2. When do matrix C and matrix Q lead to the same code, perhaps with a different correspondence between message words and code words?

The answer to the first is to use the answer to the second. Find a code with the same code words that is in IZ form, then find the error, and the original message in terms of the basis for which the matrix takes IZ form; then take the same linear combination of those basis vectors as the message is of them.

This sounds obscure but isn't. We first answer the second question, and then go through these steps.

Suppose we have a code matrix C; this matrix will describe a code whose code words are all the linear combinations of the rows of C.

We could take any set of M linearly independent code words (that is, linearly independent linear combinations of the rows of C) and make them into a matrix Q, and the linear combinations of Q's rows will be the same as the linear combinations of C's. This is little more than the statement that a linear combination of linear combinations is a linear combination.

For example, given the matrix we first gave as an example above,

C = 1 0 0 0 1 1 0

0 1 0 0 0 1 1

0 0 1 0 1 0 1

0 0 0 1 1 1 1,

we can replace the first row by its sum with the second and third, and get a new matrix Q

Q = 1 1 1 0 0 0 0

0 1 0 0 0 1 1

0 0 1 0 1 0 1

0 0 0 1 1 1 1,

which will have the same code words. Similarly, had we started with Q, by adding the second and third rows to the first we would get C.

The meaning of a coding matrix, say Q, is that the basis vector <j> gets code word given by the j-th row of Q. The preceding remarks tell us that if this is so then the vector (1110) gets the code word 1000110 in the code defined by Q..

Similar remarks hold in general. Given any encoding matrix Q , you can, by replacing rows with their sums with others judiciously, put it in IZ form. The rows of the new matrix will be the code words not of the <j> necessarily but rather of linear combinations of them.

If you keep track of which linear combinations get code words given by your IZ matrix, you can decode using it, and take the linear combination of these messages given by your decoding.

For example, suppose the coding matrix you were using was Q. Then when put in IZ form it becomes the matrix C above.

Suppose using the matrix C above we decoded our received message to (1100). Then we would decode this message as the sum of the messages whose code words were the first two rows of C. This is the sum of (1110) and (0100) so the decoding would give you (1010) as the original message.

We can put this procedure in a different perspective as follows. To go from Q to C we are actually multiplying on the left by the inverse of the first M columns of Q. This, after all, is what makes these first M columns into an identity matrix.

If we denote those columns by QM, then we have C = QM-1 Q, and C will be in IZ form. If we receive the word R and correct it to the code word sC, this will be sQM-1 Q, so our message m, will be sQM-1.

One more comment. We have assumed here that the first M columns of Q are an invertible matrix. If somehow this is not so, you can pick M other columns of Q that are invertible and rename them temporarily as the first M columns. If no M columns of Q are invertible your matrix Q is no damned good at all. Several messages will get the same code word, and the weight of their difference will be 0.

Exercises:

9.1 What is the number of message bits that can be handled using k check bits in a single error correcting code? Construct a single error correcting code with maximal M value for k=4.

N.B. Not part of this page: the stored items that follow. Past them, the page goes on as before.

-- ==== Sys2Proof/Certificates/Slice0/Obligations.lean ====
section
/-! DEFINITION. The statements about the unit, for the provers. Where an event ends with the sharing of the Cipher Core, a statement
gives the unit up to that sharing (`SettlesTo`, `AnswersWith`); what the sharing does is a statement of its own (R32). -/

open Sys2Proof Sys2Proof.Machine

/-! ### The machine -/

/-- A step takes the command at the front of the queue and runs it on the unit with the queue's rest. -/
def Obligations.StepRunsFrontCommand : Prop :=
  ∀ (c : Instr) (rest : List Instr) (s : State), s.pending = c :: rest → step s = exec c { s with pending := rest }

/-- A step on an empty queue is one tick of 1 ms (the model's choice, log 2): the millisecond counter counts while main power is up
(R170), the ticks of the seconds clock, the qualification timers and the window count while a supply stands (R155, R161, R171), the
expiries that fall due join the queue in some order, and nothing else changes; without a supply nothing happens (R180). What falls
due, each once: a main-domain timer whose deadline is the present count (R14, R62, R149, R170, R186, R187); a qualification or a
window with no time left (R155, R162); the seconds clock at 1,000 ticks (R171). The model's choice: the two rows of the idle timer
(log 28). -/
def Obligations.IdleStepTicks : Prop :=
  (
    ∀ s : State, s.pending = [] → ∃ t, step s = .next t ∧
    (s.power.valid = false → t = s) ∧
    (s.power.valid = true →
      t.time.millis = (if s.power.supply = .main then s.time.millis + 1 else s.time.millis) ∧
      t.time.ticks = s.time.ticks + 1 ∧ t.time.seconds = s.time.seconds ∧
      (∀ i, t.sensor i = { s.sensor i with timer := (s.sensor i).timer.map fun n => n - 1 }) ∧
      t.tamper.window = s.tamper.window.map (fun n => n - 1) ∧
      t.pending.Perm ((if s.power.supply = .main then s.countTick.dueMain else []) ++ s.countTick.dueBattery) ∧
      t = { s with
        time := t.time, tamper := { s.tamper with sensors := t.tamper.sensors, window := t.tamper.window },
        pending := t.pending, free := t.free })) ∧
  (
    ∀ (s : State) (i : Instr),
      let now := s.time.millis
      (i ∈ s.dueMain ↔
        (∃ r o p d, r ∈ s.runs.table ∧ r.position o = some p ∧ p.state = .out ∧ p.dispatched = some d ∧
          d + BitVec.ofNat 32 r.timeout = now ∧ i = .lapse r.number o) ∨
        (∃ n, (s.slot n).state = .assembling ∧ (s.slot n).deadline = some now ∧ i = .assemblyLapse n) ∨
        (s.order.gate.deadline = some now ∧ i = .gateLapse) ∨ (s.power.settling = some now ∧ i = .settlingExpiry) ∨
        ∃ m, s.power.idle = some { minutes := m, deadline := now } ∧
          i = if 2 ≤ m then .idleMinuteDeadline else .idleTimerExpiry) ∧
      (i ∈ s.dueBattery ↔
        (∃ j, (s.sensor j).status = .qualifying ∧ (s.sensor j).timer = some 0 ∧ i = .qualificationExpiry j) ∨
        (s.tamper.window = some 0 ∧ i = .windowEnd) ∨ (1000 ≤ s.time.ticks ∧ i = .secondsClockAdvance)) ∧
      ((s.runs.table.map Run.number).Nodup → (s.dueMain ++ s.dueBattery).Nodup))

/-- What first power leaves (R182): every item at the value its chapter gives. First power, at a unit that has lost both supplies,
leaves the reset state but for the levels of its pins (R180, R182, R185). The model's choice: the bytes of the POWER notice and the
pins, which it keeps (log 3, log 11). The battery zeroisation that did not take place is 00H (the model's choice, log 40). -/
def Obligations.FirstPower : Prop :=
  (
    let s := State.reset
    (∀ n, s.slot n = Slot.blank false) ∧ s.store.custody = .factory ∧ s.store.lastOrder = 0 ∧ s.suspended = false ∧
    s.busy = false ∧ s.core.work = .idle ∧ s.core.queue = [] ∧ s.core.engineWaits = none ∧
    s.runs.table = [] ∧ s.runs.staging = [] ∧ (∀ r, s.recipe r = none) ∧ s.engine = none ∧
    (∀ l, (s.line l).keySlot = none ∧ (s.line l).limit = 2 ∧ (s.line l).occupied = 0 ∧ (s.line l).barred = false ∧
      (s.line l).consecutive = 0 ∧ (s.line l).transmit = [] ∧ s.reported l = .off) ∧
    (∀ g, s.group g = 0) ∧ s.dispatch.production = false ∧ s.link.address = 0 ∧ s.link.chainEnd = true ∧
    s.link.onwardQueue = [] ∧ s.link.relayQueue = [] ∧ s.link.served = .relay ∧
    s.order.hand = none ∧ s.order.answer = none ∧ s.order.gate.grants = [] ∧
    (∀ i, (s.sensor i).enable = false ∧ (s.sensor i).status = .idle ∧ (s.sensor i).qualification = 0) ∧
    s.tamper.window = none ∧ s.tamper.record = [] ∧ s.report.noticeMask = 0x01FF ∧ s.report.notices = [Notice.firstPower] ∧
    s.time.millis = 0 ∧ s.time.seconds = .zero ∧ s.power.supply = .main ∧ s.power.valid = true ∧ s.power.settling = none ∧
    s.power.idleLimit = 60 ∧ s.power.idle = none ∧
    (∀ c, s.holds c = true ↔ c = .commissioning) ∧ s.alarmOutput = false) ∧
  (
    ∀ s : State, s.power.supply = .battery → s.power.valid = false →
      exec .firstPower s = .next
        { State.reset with
          dispatch := .initial (s.dispatch.lines.map Line.linkUp), link := .initial s.link.upLink s.link.onLink,
          tamper := .initial (s.tamper.sensors.map Sensor.input), free := s.free, pending := s.pending })

/-! ### Invariants -/

/-- The tables and queues stay within their bounds (R43, R60, R100, R129, R130, R144, R163, R174). -/
def Obligations.BoundsKept : Prop := ∀ s t : State, Bounded s → step s = .next t → Bounded t

/-- While the unit is ZEROISED every slot is EMPTY, whatever comes (R28, R29): no verify visits a slot, a load in hand has lost its
results (R42), no LOAD CLEAR waits for its check value, and an order in hand that has passed the checks of R141 is one that passes in
ZEROISED. -/
def Obligations.ZeroisedStaysEmpty : Prop := ∀ s t : State, ZeroisedEmpty s → step s = .next t → ZeroisedEmpty t

/-- The books of every run balance after every event: each card that has gone out is DONE, spoiled or OUT (R62), and the run's state
agrees with its hold causes (R45, R52, R53, R56). -/
def Obligations.BooksStayLawful : Prop := ∀ s t : State, BooksKept s → step s = .next t → BooksKept t

/-- The Core's steps stay its users' own: at most one of each user is outstanding, and a waiting step that counts a use belongs to the
load in hand, as does every waiting step of a load, but for LOAD CLEAR's check value (R32, R35, R42). -/
def Obligations.CoreStaysTidy : Prop := ∀ s t : State, CoreTidy s → step s = .next t → CoreTidy t

/-- The four invariants hold at reset. -/
def Obligations.InvariantsAtReset : Prop :=
  Bounded State.reset ∧ ZeroisedEmpty State.reset ∧ BooksKept State.reset ∧ CoreTidy State.reset

/-! ### Cipher functions -/

/-- E and D under one key undo each other (R31). -/
def Obligations.CipherInverts : Prop :=
  ∀ key x : Block, cipherD key (cipherE key x) = x ∧ cipherE key (cipherD key x) = x

/-- The chain tag (R34): the padded message is the message, 80H and 00H bytes, 16 × (floor(L / 16) + 1) long; it is taken in blocks of
16 bytes; each chain value is E of the one before it XOR the block; the tag is the first 8 bytes of the last. The steps a requester
presents one after another compute those chain values, and the step known as the last is the n-th. -/
def Obligations.ChainTagIsR34 : Prop :=
  ∀ (key : Block) (bs : Bytes),
    let n := bs.length / 16 + 1
    let b : Nat → Block := fun i => blockOfBytes (sliceBytes (padMessage bs) (16 * i) 16)
    (padMessage bs).length = 16 * n ∧
    (∃ k, k ≤ 15 ∧ padMessage bs = bs ++ 0x80 :: List.replicate k 0x00) ∧
    tagBlocks bs = (List.range n).map b ∧
    ∃ V : Nat → Block, V 0 = 0 ∧ (∀ i, i < n → V (i + 1) = cipherE key (V i ^^^ b i)) ∧
      bytesOfTag (chainTag key bs) = (bytesOfBlock (V n)).take 8 ∧
      ∀ i, i < n →
        let j := (fun j : TagJob => j.next j.step.result)^[i] (TagJob.start key bs)
        j.step.result = V (i + 1) ∧ (j.isLast = true ↔ i + 1 = n)

/-- An identity field is valid when its length is 12 to 19 and every byte an ASCII digit; any other fails the record BAD IDENTITY
before any use of a key is asked for (R37). -/
def Obligations.IdentityIsR37 : Prop :=
  ∀ bs : Bytes,
    (validIdentity bs = true ↔ 12 ≤ bs.length ∧ bs.length ≤ 19 ∧ ∀ b ∈ bs, 0x30 ≤ b.toNat ∧ b.toNat ≤ 0x39) ∧
    ∀ (a : ActionInst) (rest : List ActionInst) (w : Work) (s : State), a.kind = .derive → w.source a.source = some bs →
      validIdentity bs = false → walk (a :: rest) w s = (.fails { w with todo := a :: rest } .badIdentity, s)

/-- The derivation block (R38): nibble i of bytes 0 to 9 is FH before the digits and a digit's value in them, right-aligned, the first
nibble of a byte in its high half; bytes 10 and 11 hold the variant, high byte first; bytes 12 to 15 are 00H. -/
def Obligations.DerivationBlockIsR38 : Prop :=
  ∀ (digits : Bytes) (variant : BitVec 16), validIdentity digits = true →
    let b := bytesOfBlock (derivationBlock digits variant)
    let nibble : Nat → Nat := fun i => if i % 2 = 0 then (byteAt b (i / 2)).toNat / 16 else (byteAt b (i / 2)).toNat % 16
    b.length = 16 ∧
    (∀ i, i < 20 - digits.length → nibble i = 15) ∧
    (∀ k, k < digits.length → nibble (20 - digits.length + k) = (byteAt digits k).toNat - 0x30) ∧
    b.drop 10 = [byteOf (variant.toNat / 256), byteOf variant.toNat, 0, 0, 0, 0]

/-- The spoil allowance (R49): Q × P / 1,000 rounded half to even, and never above Q; OPEN RUN's run has it. -/
def Obligations.AllowanceIsR49 : Prop :=
  (∀ q p : Nat, 1 ≤ q → q ≤ 2000000 → p ≤ 250 →
    q * p ≤ 500000000 ∧
    (q * p % 1000 < 500 → spoilAllowance q p = min (q * p / 1000) q) ∧
    (500 < q * p % 1000 → spoilAllowance q p = min (q * p / 1000 + 1) q) ∧
    (q * p % 1000 = 500 → q * p / 1000 % 2 = 0 → spoilAllowance q p = min (q * p / 1000) q) ∧
    (q * p % 1000 = 500 → q * p / 1000 % 2 = 1 → spoilAllowance q p = min (q * p / 1000 + 1) q)) ∧
  ∀ (ps : Bytes) (x : RunNames),
    (openedRun ps x).allowance = spoilAllowance (openedRun ps x).quantity (openedRun ps x).spoilRate

/-! ### Frames and encodings -/

/-- A sealed frame passes the length check and the frame check of a receiver, and its header and body are read back as they were sent
(R123, R124). The length check fails for a frame longer than 1,012 bytes or shorter than 12, for a body length field above 1,000, and
for one that is not the number of bytes between header and frame check; the frame check fails when the last 4 bytes are not the check
of those before them (R124). The check is the register of R123, preset to FFFFFFFFH, each byte taken into it over 8 places with the
generator 04C11DB7H in reverse order, and inverted at the end; over the digits 1 to 9 it is CBF43926H. -/
def Obligations.SealedFrameIsReadBack : Prop :=
  (
    ∀ (kind : Byte) (unit : Nat) (number : Word) (body : Bytes), unit < 256 → body.length ≤ 1000 →
    let f := sealFrame (frameHeader kind unit body.length number ++ body)
    lengthFault f = false ∧ checkFault f = false ∧ frameKind f = kind ∧ frameUnit f = unit ∧
      statedLength f = body.length ∧ wordOfBytes (sliceBytes f 4 4) = number ∧ frameBody f = body) ∧
  (
    ∀ f : Bytes,
      let stated := 256 * (byteAt f 2).toNat + (byteAt f 3).toNat
      (lengthFault f = true ↔ 1012 < f.length ∨ f.length < 12 ∨ 1000 < stated ∨ stated + 12 ≠ f.length) ∧
      (12 ≤ f.length →
        (checkFault f = true ↔ f.drop (f.length - 4) ≠ be32 (frameCheck (f.take (f.length - 4))).toNat))) ∧
  (
    let place : Word → Word := fun r => if r.getLsbD 0 = true then (r >>> 1) ^^^ 0xEDB88320 else r >>> 1
    (∀ bs : Bytes, frameCheck bs = ~~~bs.foldl (fun r b => place^[8] (r ^^^ b.setWidth 32)) 0xFFFFFFFF) ∧
    (∀ i, i < 32 → (0xEDB88320 : Word).getLsbD i = (0x04C11DB7 : Word).getLsbD (31 - i)) ∧
    frameCheck [0x31, 0x32, 0x33, 0x34, 0x35, 0x36, 0x37, 0x38, 0x39] = 0xCBF43926)
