@[simp] theorem placeLine_store (s : State) (l : LineNo) (g : BitVec 4) : (s.placeLine l g).store = s.store := rfl
@[simp] theorem placeLine_core (s : State) (l : LineNo) (g : BitVec 4) : (s.placeLine l g).core = s.core := rfl
@[simp] theorem placeLine_runs (s : State) (l : LineNo) (g : BitVec 4) : (s.placeLine l g).runs = s.runs := rfl
@[simp] theorem placeLine_recipes (s : State) (l : LineNo) (g : BitVec 4) : (s.placeLine l g).recipes = s.recipes := rfl
@[simp] theorem placeLine_engine (s : State) (l : LineNo) (g : BitVec 4) : (s.placeLine l g).engine = s.engine := rfl
@[simp] theorem placeLine_link (s : State) (l : LineNo) (g : BitVec 4) : (s.placeLine l g).link = s.link := rfl
@[simp] theorem placeLine_order (s : State) (l : LineNo) (g : BitVec 4) : (s.placeLine l g).order = s.order := rfl
@[simp] theorem placeLine_tamper (s : State) (l : LineNo) (g : BitVec 4) : (s.placeLine l g).tamper = s.tamper := rfl
@[simp] theorem placeLine_report (s : State) (l : LineNo) (g : BitVec 4) : (s.placeLine l g).report = s.report := rfl
@[simp] theorem placeLine_time (s : State) (l : LineNo) (g : BitVec 4) : (s.placeLine l g).time = s.time := rfl
@[simp] theorem placeLine_power (s : State) (l : LineNo) (g : BitVec 4) : (s.placeLine l g).power = s.power := rfl
@[simp] theorem placeLine_free (s : State) (l : LineNo) (g : BitVec 4) : (s.placeLine l g).free = s.free := rfl
@[simp] theorem placeLine_pending (s : State) (l : LineNo) (g : BitVec 4) : (s.placeLine l g).pending = s.pending := rfl

@[simp] theorem setGroup_store (s : State) (g : GroupNo) (m : BitVec 8) : (s.setGroup g m).store = s.store := rfl
@[simp] theorem setGroup_core (s : State) (g : GroupNo) (m : BitVec 8) : (s.setGroup g m).core = s.core := rfl
@[simp] theorem setGroup_runs (s : State) (g : GroupNo) (m : BitVec 8) : (s.setGroup g m).runs = s.runs := rfl
@[simp] theorem setGroup_recipes (s : State) (g : GroupNo) (m : BitVec 8) : (s.setGroup g m).recipes = s.recipes := rfl
@[simp] theorem setGroup_engine (s : State) (g : GroupNo) (m : BitVec 8) : (s.setGroup g m).engine = s.engine := rfl
@[simp] theorem setGroup_link (s : State) (g : GroupNo) (m : BitVec 8) : (s.setGroup g m).link = s.link := rfl
@[simp] theorem setGroup_order (s : State) (g : GroupNo) (m : BitVec 8) : (s.setGroup g m).order = s.order := rfl
@[simp] theorem setGroup_tamper (s : State) (g : GroupNo) (m : BitVec 8) : (s.setGroup g m).tamper = s.tamper := rfl
@[simp] theorem setGroup_report (s : State) (g : GroupNo) (m : BitVec 8) : (s.setGroup g m).report = s.report := rfl
@[simp] theorem setGroup_time (s : State) (g : GroupNo) (m : BitVec 8) : (s.setGroup g m).time = s.time := rfl
@[simp] theorem setGroup_power (s : State) (g : GroupNo) (m : BitVec 8) : (s.setGroup g m).power = s.power := rfl
@[simp] theorem setGroup_free (s : State) (g : GroupNo) (m : BitVec 8) : (s.setGroup g m).free = s.free := rfl
@[simp] theorem setGroup_pending (s : State) (g : GroupNo) (m : BitVec 8) : (s.setGroup g m).pending = s.pending := rfl

@[simp] theorem setProduction_store (s : State) (b : Bool) : (s.setProduction b).store = s.store := rfl
@[simp] theorem setProduction_core (s : State) (b : Bool) : (s.setProduction b).core = s.core := rfl
@[simp] theorem setProduction_runs (s : State) (b : Bool) : (s.setProduction b).runs = s.runs := rfl
@[simp] theorem setProduction_recipes (s : State) (b : Bool) : (s.setProduction b).recipes = s.recipes := rfl
@[simp] theorem setProduction_engine (s : State) (b : Bool) : (s.setProduction b).engine = s.engine := rfl
@[simp] theorem setProduction_link (s : State) (b : Bool) : (s.setProduction b).link = s.link := rfl
@[simp] theorem setProduction_order (s : State) (b : Bool) : (s.setProduction b).order = s.order := rfl
@[simp] theorem setProduction_tamper (s : State) (b : Bool) : (s.setProduction b).tamper = s.tamper := rfl
@[simp] theorem setProduction_report (s : State) (b : Bool) : (s.setProduction b).report = s.report := rfl
@[simp] theorem setProduction_time (s : State) (b : Bool) : (s.setProduction b).time = s.time := rfl
@[simp] theorem setProduction_power (s : State) (b : Bool) : (s.setProduction b).power = s.power := rfl
@[simp] theorem setProduction_free (s : State) (b : Bool) : (s.setProduction b).free = s.free := rfl
@[simp] theorem setProduction_pending (s : State) (b : Bool) : (s.setProduction b).pending = s.pending := rfl

/-! ### Store, monitor, time and power -/

@[simp] theorem endScrub_core (s : State) : (s.endScrub).core = s.core := rfl
@[simp] theorem endScrub_runs (s : State) : (s.endScrub).runs = s.runs := rfl
@[simp] theorem endScrub_recipes (s : State) : (s.endScrub).recipes = s.recipes := rfl
@[simp] theorem endScrub_engine (s : State) : (s.endScrub).engine = s.engine := rfl
@[simp] theorem endScrub_dispatch (s : State) : (s.endScrub).dispatch = s.dispatch := rfl
@[simp] theorem endScrub_link (s : State) : (s.endScrub).link = s.link := rfl
@[simp] theorem endScrub_order (s : State) : (s.endScrub).order = s.order := rfl
@[simp] theorem endScrub_tamper (s : State) : (s.endScrub).tamper = s.tamper := rfl
@[simp] theorem endScrub_report (s : State) : (s.endScrub).report = s.report := rfl
@[simp] theorem endScrub_time (s : State) : (s.endScrub).time = s.time := rfl
@[simp] theorem endScrub_power (s : State) : (s.endScrub).power = s.power := rfl
@[simp] theorem endScrub_free (s : State) : (s.endScrub).free = s.free := rfl
@[simp] theorem endScrub_pending (s : State) : (s.endScrub).pending = s.pending := rfl

@[simp] theorem scrubAgain_core (s : State) : (scrubAgain s).core = s.core := rfl
@[simp] theorem scrubAgain_runs (s : State) : (scrubAgain s).runs = s.runs := rfl
@[simp] theorem scrubAgain_recipes (s : State) : (scrubAgain s).recipes = s.recipes := rfl
@[simp] theorem scrubAgain_engine (s : State) : (scrubAgain s).engine = s.engine := rfl
@[simp] theorem scrubAgain_dispatch (s : State) : (scrubAgain s).dispatch = s.dispatch := rfl
@[simp] theorem scrubAgain_link (s : State) : (scrubAgain s).link = s.link := rfl
@[simp] theorem scrubAgain_order (s : State) : (scrubAgain s).order = s.order := rfl
@[simp] theorem scrubAgain_tamper (s : State) : (scrubAgain s).tamper = s.tamper := rfl
@[simp] theorem scrubAgain_report (s : State) : (scrubAgain s).report = s.report := rfl
@[simp] theorem scrubAgain_time (s : State) : (scrubAgain s).time = s.time := rfl
@[simp] theorem scrubAgain_power (s : State) : (scrubAgain s).power = s.power := rfl
@[simp] theorem scrubAgain_free (s : State) : (scrubAgain s).free = s.free := rfl
@[simp] theorem scrubAgain_pending (s : State) : (scrubAgain s).pending = s.pending := rfl

@[simp] theorem enterTamper_store (s : State) (x : TamperSource) (a : TamperAction) : (s.enterTamper x a).store = s.store := rfl
@[simp] theorem enterTamper_core (s : State) (x : TamperSource) (a : TamperAction) : (s.enterTamper x a).core = s.core := rfl
@[simp] theorem enterTamper_runs (s : State) (x : TamperSource) (a : TamperAction) : (s.enterTamper x a).runs = s.runs := rfl
@[simp] theorem enterTamper_recipes (s : State) (x : TamperSource) (a : TamperAction) : (s.enterTamper x a).recipes = s.recipes := rfl
@[simp] theorem enterTamper_engine (s : State) (x : TamperSource) (a : TamperAction) : (s.enterTamper x a).engine = s.engine := rfl
@[simp] theorem enterTamper_dispatch (s : State) (x : TamperSource) (a : TamperAction) : (s.enterTamper x a).dispatch = s.dispatch := rfl
@[simp] theorem enterTamper_link (s : State) (x : TamperSource) (a : TamperAction) : (s.enterTamper x a).link = s.link := rfl
@[simp] theorem enterTamper_order (s : State) (x : TamperSource) (a : TamperAction) : (s.enterTamper x a).order = s.order := rfl
@[simp] theorem enterTamper_report (s : State) (x : TamperSource) (a : TamperAction) : (s.enterTamper x a).report = s.report := rfl
@[simp] theorem enterTamper_time (s : State) (x : TamperSource) (a : TamperAction) : (s.enterTamper x a).time = s.time := rfl
@[simp] theorem enterTamper_power (s : State) (x : TamperSource) (a : TamperAction) : (s.enterTamper x a).power = s.power := rfl
@[simp] theorem enterTamper_free (s : State) (x : TamperSource) (a : TamperAction) : (s.enterTamper x a).free = s.free := rfl
@[simp] theorem enterTamper_pending (s : State) (x : TamperSource) (a : TamperAction) : (s.enterTamper x a).pending = s.pending := rfl

@[simp] theorem clearRecord_store (s : State) : (clearRecord s).store = s.store := rfl
@[simp] theorem clearRecord_core (s : State) : (clearRecord s).core = s.core := rfl
@[simp] theorem clearRecord_runs (s : State) : (clearRecord s).runs = s.runs := rfl
@[simp] theorem clearRecord_recipes (s : State) : (clearRecord s).recipes = s.recipes := rfl
@[simp] theorem clearRecord_engine (s : State) : (clearRecord s).engine = s.engine := rfl
@[simp] theorem clearRecord_dispatch (s : State) : (clearRecord s).dispatch = s.dispatch := rfl
@[simp] theorem clearRecord_link (s : State) : (clearRecord s).link = s.link := rfl
@[simp] theorem clearRecord_order (s : State) : (clearRecord s).order = s.order := rfl
@[simp] theorem clearRecord_report (s : State) : (clearRecord s).report = s.report := rfl
@[simp] theorem clearRecord_time (s : State) : (clearRecord s).time = s.time := rfl
@[simp] theorem clearRecord_power (s : State) : (clearRecord s).power = s.power := rfl
@[simp] theorem clearRecord_free (s : State) : (clearRecord s).free = s.free := rfl
@[simp] theorem clearRecord_pending (s : State) : (clearRecord s).pending = s.pending := rfl

@[simp] theorem setInput_store (s : State) (i : SensorNo) (b : Bool) : (s.setInput i b).store = s.store := rfl
@[simp] theorem setInput_core (s : State) (i : SensorNo) (b : Bool) : (s.setInput i b).core = s.core := rfl
@[simp] theorem setInput_runs (s : State) (i : SensorNo) (b : Bool) : (s.setInput i b).runs = s.runs := rfl
@[simp] theorem setInput_recipes (s : State) (i : SensorNo) (b : Bool) : (s.setInput i b).recipes = s.recipes := rfl
@[simp] theorem setInput_engine (s : State) (i : SensorNo) (b : Bool) : (s.setInput i b).engine = s.engine := rfl
@[simp] theorem setInput_dispatch (s : State) (i : SensorNo) (b : Bool) : (s.setInput i b).dispatch = s.dispatch := rfl
@[simp] theorem setInput_link (s : State) (i : SensorNo) (b : Bool) : (s.setInput i b).link = s.link := rfl
@[simp] theorem setInput_order (s : State) (i : SensorNo) (b : Bool) : (s.setInput i b).order = s.order := rfl
@[simp] theorem setInput_report (s : State) (i : SensorNo) (b : Bool) : (s.setInput i b).report = s.report := rfl
@[simp] theorem setInput_time (s : State) (i : SensorNo) (b : Bool) : (s.setInput i b).time = s.time := rfl
@[simp] theorem setInput_power (s : State) (i : SensorNo) (b : Bool) : (s.setInput i b).power = s.power := rfl
@[simp] theorem setInput_free (s : State) (i : SensorNo) (b : Bool) : (s.setInput i b).free = s.free := rfl
@[simp] theorem setInput_pending (s : State) (i : SensorNo) (b : Bool) : (s.setInput i b).pending = s.pending := rfl

@[simp] theorem countTick_store (s : State) : (s.countTick).store = s.store := rfl
@[simp] theorem countTick_core (s : State) : (s.countTick).core = s.core := rfl
@[simp] theorem countTick_runs (s : State) : (s.countTick).runs = s.runs := rfl
@[simp] theorem countTick_recipes (s : State) : (s.countTick).recipes = s.recipes := rfl
@[simp] theorem countTick_engine (s : State) : (s.countTick).engine = s.engine := rfl
@[simp] theorem countTick_dispatch (s : State) : (s.countTick).dispatch = s.dispatch := rfl
@[simp] theorem countTick_link (s : State) : (s.countTick).link = s.link := rfl
@[simp] theorem countTick_order (s : State) : (s.countTick).order = s.order := rfl
@[simp] theorem countTick_report (s : State) : (s.countTick).report = s.report := rfl
@[simp] theorem countTick_power (s : State) : (s.countTick).power = s.power := rfl
@[simp] theorem countTick_free (s : State) : (s.countTick).free = s.free := rfl
@[simp] theorem countTick_pending (s : State) : (s.countTick).pending = s.pending := rfl

@[simp] theorem mainReset_tamper (s : State) : (mainReset s).tamper = s.tamper := rfl
@[simp] theorem mainReset_free (s : State) : (mainReset s).free = s.free := rfl
@[simp] theorem mainReset_pending (s : State) : (mainReset s).pending = s.pending := rfl

/-! ### The record that is replaced -/

@[simp] theorem setSlot_slot_self (s : State) (n : SlotNo) (k : Slot) : (s.setSlot n k).slot n = k := by
  simp [State.setSlot, State.slot]

theorem setSlot_slot (s : State) (n m : SlotNo) (k : Slot) : (s.setSlot n k).slot m = if n = m then k else s.slot m := by
  simp [State.setSlot, State.slot, Vector.getElem_set, Fin.ext_iff]

@[simp] theorem setLine_line_self (s : State) (l : LineNo) (x : Line) : (s.setLine l x).line l = x := by
  simp [State.setLine, State.line]

theorem setLine_line (s : State) (l m : LineNo) (x : Line) : (s.setLine l x).line m = if l = m then x else s.line m := by
  simp [State.setLine, State.line, Vector.getElem_set, Fin.ext_iff]

@[simp] theorem setSensor_sensor_self (s : State) (i : SensorNo) (x : Sensor) : (s.setSensor i x).sensor i = x := by
  simp [State.setSensor, State.sensor]

theorem setSensor_sensor (s : State) (i j : SensorNo) (x : Sensor) :
    (s.setSensor i x).sensor j = if i = j then x else s.sensor j := by
  simp [State.setSensor, State.sensor, Vector.getElem_set, Fin.ext_iff]

@[simp] theorem setCustody_custody (s : State) (c : Custody) : (s.setCustody c).store.custody = c := rfl

@[simp] theorem setCustody_slots (s : State) (c : Custody) : (s.setCustody c).store.slots = s.store.slots := rfl

@[simp] theorem emptyGate_hand (s : State) : s.emptyGate.order.hand = s.order.hand := rfl

@[simp] theorem emptyGate_answer (s : State) : s.emptyGate.order.answer = s.order.answer := rfl

@[simp] theorem endStep_work (s : State) : s.endStep.core.work = .idle := rfl

@[simp] theorem endStep_queue (s : State) : s.endStep.core.queue = s.core.queue := rfl

@[simp] theorem updateRun_table (s : State) (n : Word) (f : Run → Run) :
    (s.updateRun n f).runs.table = s.runs.table.map fun r => if r.number == n then f r else r := rfl

@[simp] theorem updateRun_staging (s : State) (n : Word) (f : Run → Run) : (s.updateRun n f).runs.staging = s.runs.staging := rfl

end Sys2Proof.Machine
end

9.2 Construct a coder and error finder and decoder for your code using a spreadsheet,

You input an 11 bit message; it should form the code word.

If you give a 15 bit received word it locates the error fixes it and gives the message

(matrix multiplication can be done with one tedious instruction judiciously copied)

fixing the error is easy if you give each row of D a numerical identifier; then you can locate which row of D   RD   is from its identifier, and correct the appropriate entry of R. A good identifier for a row of D is the number it represents in binary.)